Portail européen de données

Cleaning Open Data

Cleaning Open Data

Session Overview: In this module we introduce the importance of cleaning up data for projects and innovation. We examine some of the most common errors found in open datasets and look at their effect on working with the data. We also introduce OpenRefine and how it improves data management by publishers.

Session number: 11

Expected participants: Relevant to all, special relevance to those working on data projects

Type: Training

Length: 2-3 hours

Exercises: Yes

Web based exercises: Yes

What to bring: Slides, Web-Connected Laptop

 

Session Flow:

  1. Understanding data cleaning - The facilitator should outline the importance of cleaning Open Data both for publishers preparing to Open Data and for users accessing data for their projects. The facilitator should guide the participants through the main types of errors found in Open Data such as mixed numerical scales, duplicated records, redundant data or spelling errors.
  2. Tools for data cleaning - The facilitator should introduce key tools for data cleaning including OpenRefine, Excel and any others relevant to the audience. The facilitator should highlight the key features of each solution and describe for participants the selection criteria for choosing the right tool for the problem.
  3. Practical data cleaning - The participants will undertake a data cleaning exercise using OpenRefine (exercise and datasets below).
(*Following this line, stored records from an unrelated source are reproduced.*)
-- ==== Sys2Proof/Laws/Memory.lean ====
section
/-! SUPPORT. Memory reads after writes (spec/20_memory.md R66), and the canonical form, which every memory operation keeps. -/

namespace Sys2Proof.Machine

variable (font : Font)

/-! ### Reads after writes -/

theorem Memory.read_filter_self (m : Memory) (a : Nat) :
    Memory.read font (m.filter (fun c => c.1 != a)) a = Memory.unlisted font a := by
  induction m with
  | nil => rfl
  | cons c cs ih =>
    by_cases h : c.1 = a
    · simpa [h] using ih
    · simp [h, Memory.read, ih]

theorem Memory.read_filter_ne (m : Memory) (a a' : Nat) (h : a' ≠ a) :
    Memory.read font (m.filter (fun c => c.1 != a)) a' = Memory.read font m a' := by
  induction m with
  | nil => rfl
  | cons c cs ih =>
    by_cases hc : c.1 = a
    · have : c.1 ≠ a' := fun e => h (e.symm.trans hc)
      simp only [hc, bne_self_eq_false, Bool.false_eq_true, not_false_eq_true, List.filter_cons_of_neg, Memory.read]
      rw [ih, if_neg (fun e => h e.symm)]
    · simp [hc, Memory.read, ih]

theorem Memory.read_insert_self (m : Memory) (a : Nat) (b : Byte) (h : ∀ c ∈ m, c.1 ≠ a) :
    Memory.read font (Memory.insert m a b) a = b := by
  induction m with
  | nil => simp [Memory.insert, Memory.read]
  | cons c cs ih =>
    have hc : c.1 ≠ a := h c (by simp)
    have ih := ih (fun d hd => h d (by simp [hd]))
    unfold Memory.insert
    split
    · simp [Memory.read]
    · simp [Memory.read, hc, ih]

theorem Memory.read_insert_ne (m : Memory) (a a' : Nat) (b : Byte) (h : a' ≠ a) :
    Memory.read font (Memory.insert m a b) a' = Memory.read font m a' := by
  induction m with
  | nil => simp [Memory.insert, Memory.read, h.symm]
  | cons c cs ih =>
    unfold Memory.insert
    split
    · simp [Memory.read, h.symm]
    · simp [Memory.read, ih]

/-- What a memory reads as after a write: the byte written at its address, and elsewhere what it read as before. -/
theorem Memory.read_write (m : Memory) (a a' : Nat) (b : Byte) :
    Memory.read font (Memory.write font m a b) a' = if a' = a then b else Memory.read font m a' := by
  unfold Memory.write
  by_cases h : a' = a
  · subst h
    split
    · rename_i hb; simp [Memory.read_filter_self, hb]
    · rw [if_pos rfl]; exact Memory.read_insert_self font _ _ _ (by simp)
  · rw [if_neg h]
    split
    · exact Memory.read_filter_ne font m a a' h
    · rw [Memory.read_insert_ne font _ a a' b h, Memory.read_filter_ne font m a a' h]

/-- The byte at `a'` after a write at `a`. -/
theorem State.readByte_writeByte (s : State) (a a' : Addr) (b : Byte) :
    (s.writeByte a b).readByte a' = if a' = a then b else s.readByte a' := by
  simp only [State.readByte, State.writeByte_mem, State.writeByte_font, Memory.read_write, BitVec.toNat_eq]

/-! ### The canonical form -/

/-- The canonical form as a statement: every cell is inside memory and differs from what its address reads as unlisted, and
addresses rise strictly. -/
theorem Memory.wf_iff (m : Memory) :
    Memory.wf font m = true ↔
      (∀ c ∈ m, c.1 < 4096 ∧ c.2 ≠ Memory.unlisted font c.1) ∧ m.Pairwise (fun c d => c.1 < d.1) := by
  induction m with
  | nil => simp [Memory.wf]
  | cons c cs ih =>
    simp only [Memory.wf, Bool.and_eq_true, decide_eq_true_eq, bne_iff_ne, List.all_eq_true, ih, List.mem_cons,
      forall_eq_or_imp, List.pairwise_cons]
    tauto

theorem Memory.mem_insert (m : Memory) (a : Nat) (b : Byte) (c : Host.Cell) :
    c ∈ Memory.insert m a b ↔ c = (a, b) ∨ c ∈ m := by
  induction m with
  | nil => simp [Memory.insert]
  | cons d ds ih =>
    unfold Memory.insert
    split
    · simp
    · simp [ih, or_left_comm]

theorem Memory.pairwise_insert (m : Memory) (a : Nat) (b : Byte) (h : m.Pairwise (fun c d => c.1 < d.1))
    (ha : ∀ c ∈ m, c.1 ≠ a) : (Memory.insert m a b).Pairwise (fun c d => c.1 < d.1) := by
  induction m with
  | nil => simp [Memory.insert]
  | cons c cs ih =>
    rw [List.pairwise_cons] at h
    unfold Memory.insert
    split
    · rename_i hlt
      refine List.pairwise_cons.2 ⟨fun d hd => ?_, List.pairwise_cons.2 h⟩
      rcases List.mem_cons.1 hd with rfl | hd
      · exact hlt
      · exact hlt.trans (h.1 d hd)
    · rename_i hge
      refine List.pairwise_cons.2 ⟨fun d hd => ?_, ih h.2 (fun d hd => ha d (by simp [hd]))⟩
      rcases (Memory.mem_insert cs a b d).1 hd with rfl | hd
      · have := ha c (by simp)
        show c.1 < a
        omega
      · exact h.1 d hd

/-- A write inside memory keeps the canonical form. -/
theorem Memory.wf_write (m : Memory) (a : Nat) (b : Byte) (ha : a < 4096) (h : Memory.wf font m = true) :
    Memory.wf font (Memory.write font m a b) = true := by
  rw [Memory.wf_iff] at h ⊢
  have hf : (∀ c ∈ m.filter (fun c => c.1 != a), c.1 < 4096 ∧ c.2 ≠ Memory.unlisted font c.1) :=
    fun c hc => h.1 c (List.mem_of_mem_filter hc)
  unfold Memory.write
  split
  · exact ⟨hf, h.2.filter _⟩
  · rename_i hb
    refine ⟨fun c hc => ?_, Memory.pairwise_insert _ a b (h.2.filter _) (by simp)⟩
    rcases (Memory.mem_insert _ a b c).1 hc with rfl | hc
    · exact ⟨ha, hb⟩
    · exact hf c hc

/-- `writeByte` keeps the canonical form. -/
theorem State.wf_writeByte (s : State) (a : Addr) (b : Byte) (h : Memory.wf s.font s.mem = true) :
    Memory.wf (s.writeByte a b).font (s.writeByte a b).mem = true :=
  Memory.wf_write s.font s.mem a.toNat b a.isLt h

/-- Reset memory is in canonical form. -/
theorem State.wf_reset : Memory.wf State.reset.font State.reset.mem = true := rfl

/-! ### `writeBytes` -/

/-- `writeBytes` changes memory alone. -/
theorem State.writeBytes_eq (s : State) (base : Nat) (bs : List Byte) :
    s.writeBytes base bs = { s with mem := (s.writeBytes base bs).mem } := by
  induction bs generalizing s base with
  | nil => rfl
  | cons b rest ih =>
    show (s.writeByte _ b).writeBytes (base + 1) rest = _
    rw [ih]
    rfl

/-- `writeBytes` keeps the canonical form. -/
theorem State.wf_writeBytes (s : State) (base : Nat) (bs : List Byte) (h : Memory.wf s.font s.mem = true) :
    Memory.wf s.font (s.writeBytes base bs).mem = true := by
  induction bs generalizing s base with
  | nil => exact h
  | cons b rest ih => exact ih (s.writeByte (BitVec.ofNat 12 base) b) (base + 1) (State.wf_writeByte s _ b h)

/-- The bytes after `writeBytes` at addresses that stay inside memory: the byte written at each of them, and every other byte as
before. -/
theorem State.readByte_writeBytes (s : State) (base : Nat) (bs : List Byte) (a : Addr)
    (h : base + bs.length ≤ 4096) :
    (s.writeBytes base bs).readByte a =
      if hk : base ≤ a.toNat ∧ a.toNat < base + bs.length then bs[a.toNat - base]'(by omega) else s.readByte a := by
  induction bs generalizing s base with
  | nil =>
    rw [dif_neg (by simp only [List.length_nil]; omega)]
    rfl
  | cons b rest ih =>
    rw [List.length_cons] at h
    show ((s.writeByte (BitVec.ofNat 12 base) b).writeBytes (base + 1) rest).readByte a = _
    rw [ih _ _ (by omega), State.readByte_writeByte]
    have hb : (BitVec.ofNat 12 base).toNat = base := by simp [BitVec.toNat_ofNat]; omega
    have hbase : a = BitVec.ofNat 12 base ↔ a.toNat = base := by rw [BitVec.toNat_eq, hb]
    by_cases h1 : a.toNat = base
    · rw [dif_neg (by omega), if_pos (hbase.2 h1), dif_pos (by simp only [List.length_cons]; omega)]
      simp [h1]
    · rw [if_neg (fun e => h1 (hbase.1 e))]
      by_cases h2 : base + 1 ≤ a.toNat ∧ a.toNat < base + 1 + rest.length
      · rw [dif_pos h2, dif_pos (by simp only [List.length_cons]; omega)]
        have : a.toNat - base = (a.toNat - (base + 1)) + 1 := by omega
        simp only [this, List.getElem_cons_succ]
      · rw [dif_neg h2, dif_neg (by simp only [List.length_cons]; omega)]

end Sys2Proof.Machine
end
The facilitator should first play the OpenRefine video (below) then offer support to the participants in guiding them through the exercise steps.

 

Resources:

 

Companion eLearning Modules:

When running this session, we recommend that participants complete the following eLearning module before attending:

How to clean your data

Completion of the module will help your learners develop a shared understanding of the material before the course and allow you to focus in greater depth on those topics of most interest to the trainees.